Terdapat bermacam-macam metode pembelajaran membaca dan menulis permulaan, yaitu metode eja, metode bunyi, metode suku kata, metode kata, metode global, dan metode SAS (Mulyati, 2011: 11-23). Metode eja adalah belajar membaca yang dimulai dari mengeja huruf demi huruf. Pendekatan yang dipakai dalam metode eja adalah pendekatan harfiah. Siswa mulai diperkenalkan dengan lambang-lambang huruf. Pembelajaran metode Eja terdiri dari pengenalan huruf atau abjad A sampai dengan Z dan pengenalan bunyi huruf atau fonem. Pembelajaran membaca permulaan dengan metode ini memulai pengajarannya dengan memperkenalkan huruf-huruf secara alpabetis. Huruf-huruf tersebut dihafalkan dan dilafalkan anak sesuai dengan bunyinya menurut abjad. Setelah melalui tahapan ini, para siswa diajak untuk berkenalan dengan suku kata dengan cara merangkaikan beberapa huruf yang sudah dikenalnya. Proses pembelajaran selanjutnya adalah pengenalan kalimat-kalimat sederhana. Metode bunyi sebenarnya merupakan bagian dari metode eja. Prinsip dasar dan proses pembelajarannya tidak jauh berbeda dengan Metode Eja/Abjad. Perbedaannya hanya terletak pada cara atau sistem pembacaan atau pelafalan abjad (huruf- hurufnya). Metode suku kata, proses pembelajaran membaca permulaan dengan

metode ini diawali dengan pengenalan suku kata. Suku-suku kata tersebut, kemudian dirangkaikan menjadi kata-kata bermakna.
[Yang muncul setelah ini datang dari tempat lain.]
/-- EX_HANDLE_DISCARD: a write of EX_CFG with VALID = 0; on a valid handle the other fields keep their values. -/
def execExHandleDiscard (h : Nat) (v : Word) (s : State) : Host.Outcome State Fault Refusal :=
  if h ≥ 128 then .next s
  else if s.exValid h then .next (s.exDrop h)
  else .next (s.setRg (exDie h) (exOff h) (setBit (v &&& exMask) 63 false))

/-- A fence of partition `p` (R251). -/
def State.exFence (s : State) (p : Nat) : State :=
  ((s.exch.map (·.1)).filter fun h => s.exValid h && s.exPart h == p).foldl State.exDrop s

/-- EX_STATE as it reads: the oldest round that some local expert has not freed. -/
def State.exStateReg (s : State) (h : Nat) : Word :=
  let x := s.exState h
  let rs := x.localExperts.flatMap fun e => [x.landing e 0, x.landing e 1]
  let oldest := rs.foldl (fun a r => if (r + 65536 - a) % 65536 ≥ 32768 then r else a) (rs.headD 0)
  BitVec.ofNat 64 (oldest * 2 ^ 48 + x.cfgErr.toNat * 2 ^ 47)

end Sys2Proof.Machine
end

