/-- Whether a virtual channel has a receive slot at the peer (R314). -/
def Link.credit (k : Link) (rsp : Bool) : Bool :=
  if rsp then decide ((k.sentRsp + 65536 - k.peerRsp) % 65536 < 512) else decide ((k.sentReq + 65536 - k.peerReq) % 65536 < 512)

/-- Whether a link may send an item now: not of its own flows while they return, nor MIRROR cells over no mirror link (R321, R323). -/
def Link.sends (k : Link) (x : TxItem) : Bool := !(k.returning && x.home.isEmpty) && (x.cls != 4 || k.mirror)

/-- The first item of a virtual channel whose partition need not wait. -/
def State.nextItem (s : State) (l : Nat) (rsp : Bool) : Option Nat :=
  let q := (s.link l).txq
  if (s.link l).refEp || (s.link l).replay.length ≥ 2048 || !(s.link l).credit rsp
      || (s.crossing (1024 + l)).resync then none
  else (List.range q.length).find? fun i => match q[i]? with
    | some x => x.vc == rsp && (s.link l).sends x && !s.lkShort l x.part
    | none => false

/-- WAIT_SEEN of the partitions that wait. -/
def State.noteWaits (s : State) (l : Nat) : State :=
  let r := linkReg l
  (List.range 8).foldl (fun s p =>
    if s.lkShort l p && (s.link l).txq.any fun x => x.part == p then s.setRb r.1 (regOff p r.2 + 8) 63 true else s) s

/-- One record of the script: action, count, argument; none when a reserved field is set (R328). -/
def scriptRec (a b : Word) : Option (Nat × Nat × Nat) :=
  if fld b 63 32 != 0 || fld a 63 60 == 0 || fld a 63 60 > 7 || (fld a 63 60 == 7 && fld b 31 0 > 8) then none
  else some (fld a 63 60, fld a 59 0, fld b 31 0)

/-- Applies the script's records whose count is reached; answers whether the cell is dropped, whether damaged (R328). -/
def State.scriptGo (l count : Nat) : Nat → State → Bool × Bool → (Bool × Bool) × State
  | 0, s, f => (f, s)
  | n + 1, s, f =>
    let k := s.link l
    if !s.lkB l 0x100 63 || s.lkB l 0x100 61 || k.refPos ≥ s.lkF l 0x100 47 40 then (f, s)
    else
      let r := s.readDram 8 (s.lkF l 0x108 47 0 + 16 * k.refPos) 16
      let ws := wordsOf 2 (onesFor r.1)
      let s := r.2.2
      match scriptRec (wordAt ws 0) (wordAt ws 1) with
      | none => (f, s.setLkB l 0x100 61 true)
      | some (act, c, arg) =>
        if c < k.refLast then (f, s.setLkB l 0x100 61 true)
        else if c > count then (f, s)
        else
          let s := s.upLink l fun k => { k with refPos := k.refPos + 1, refLast := c }
          let hit := c == count
          let g := match act with
            | 1 => ((f.1 || hit, f.2), s)
            | 2 => ((f.1, f.2 || hit), s)
            | 3 => (f, s.upLink l fun k => { k with refHold := some (k.ack, sackOf k) })
            | 4 => (f, s.upLink l fun k => { k with refAckBad := arg })
            | 5 => (f, s.askRetrain l 8)
            | 6 => (f, s.askRetrain l arg)
            | _ => (f, s.upLink l fun k => { k with refBadLanes := k.refBadLanes ||| BitVec.ofNat 9 (2 ^ arg) })
          State.scriptGo l count n g.2 g.1

/-- Puts a cell on the wire; `drop` and `bad` are the script's doing. -/
def State.wire (s : State) (l : Nat) (c : LkCell) (retx drop bad : Bool) : State :=
  if drop then s
  else
    let c := sealCell c
    let c := if bad then { c with crc := ~~~c.crc } else c
    (s.emit (.cell l c)).capture l c (retx.toNat * 8 + bad.toNat * 2)

/-! Encryption (R324). The key of each direction is agreed for its link state; the IV is the sender's EPOCH and the cell's number. -/

/-- The additional authenticated data of a cell: word 0 of its header and TARGET[19:0], little-endian (assumption log 71). -/
def cellAad (c : LkCell) : List Byte := leBytes 8 (cellWord0 c).toNat ++ leBytes 3 (target c % 2 ^ 20)

/-- A cell's payload as ciphertext and tag, under a key and IV. -/
def encCell (key iv : List Byte) (c : LkCell) : LkCell :=
  let d := { c with payload := gcmCtr key iv (fixLen 216 c.payload) }
  { d with payload := d.payload ++ gcmTag key iv (cellAad d) d.payload }

/-- Whether a DATA or TEST cell's tag fails, or it is encrypted where the link is not, or the reverse. -/
def State.tagBad (s : State) (l : Nat) (c : LkCell) : Bool :=
  (c.ty == 0 || c.ty == 3)
    && (c.enc != s.lkB l 0x10 54
      || (c.enc && c.payload.drop 216 != gcmTag (s.recvKey l) (ivOf (s.peerEpoch l) ((s.link l).cellNo c)) (cellAad c) (fixLen 216 c.payload)))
Proses perangkaian suku kata menjadi kata, kata menjadi kelompok kata atau kalimat sederhana, kemudian ditindaklanjuti dengan proses pengupasan atau penguraian bentuk-bentuk tersebut menjadi satuan-satuan bahasa terkecil di bawahnya, yakni dari kalimat ke dalam kata-kata dan dari kata ke suku-suku kata. Metode kata, proses pembelajaran membaca permulaan diawali dengan pengenalan sebuah kata tertentu. Kata ini, kemudian dijadikan lembaga sebagai dasar untuk pengenalan suku kata dan huruf. Kata diuraikan (dikupas) menjadi suku kata, suku kata menjadi huruf-huruf. Selanjutnya, dilakukan proses perangkaian huruf menjadi suku kata dan suku kata menjadi kata. Hasil pengupasan tadi dikembalikan lagi ke bentuk asalnya sebagai kata lembaga (kata semula). Metode Global, sebagian orang mengistilahkan metode ini sebagai "Metode kalimat", karena alur proses pembelajaran membaca permulaan yang diperlihatkan melalui metode ini diawali dengan penyajian beberapa kalimat secara global. Untuk membantu pengenalan kalimat dimaksud, biasanya digunakan gambar. Di bawah gambar dimaksud, dituliskan sebuah kalimat yang kira-kira merujuk pada makna gambar tersebut. Melalui proses deglobalisasi (proses penguraian kalimat menjadi satuan-satuan yang lebih kecil, yakni menjadi kata, suku kata, dan huruf), selanjutnya anak menjalani proses belajar membaca permulaan. Metode SAS (Struktural Analitik Sintetik) pada dasarnya merupakan perpaduan antara metode fonik dengan metode linguistik. Metode alfabetik menggunakan dua langkah, yaitu memperkenalkan kepada anak-anak berbagai huruf alfabetik dan kemudian merangkaikan huruf-

huruf tersebut menjadi suku kata, kata dan kalimat. Pada buku suplemen tersebut, peneliti menggunakan metode bunyi, metode global dan metode SAS dalam mengembangkan keterampilan membaca dan menulis permulaan.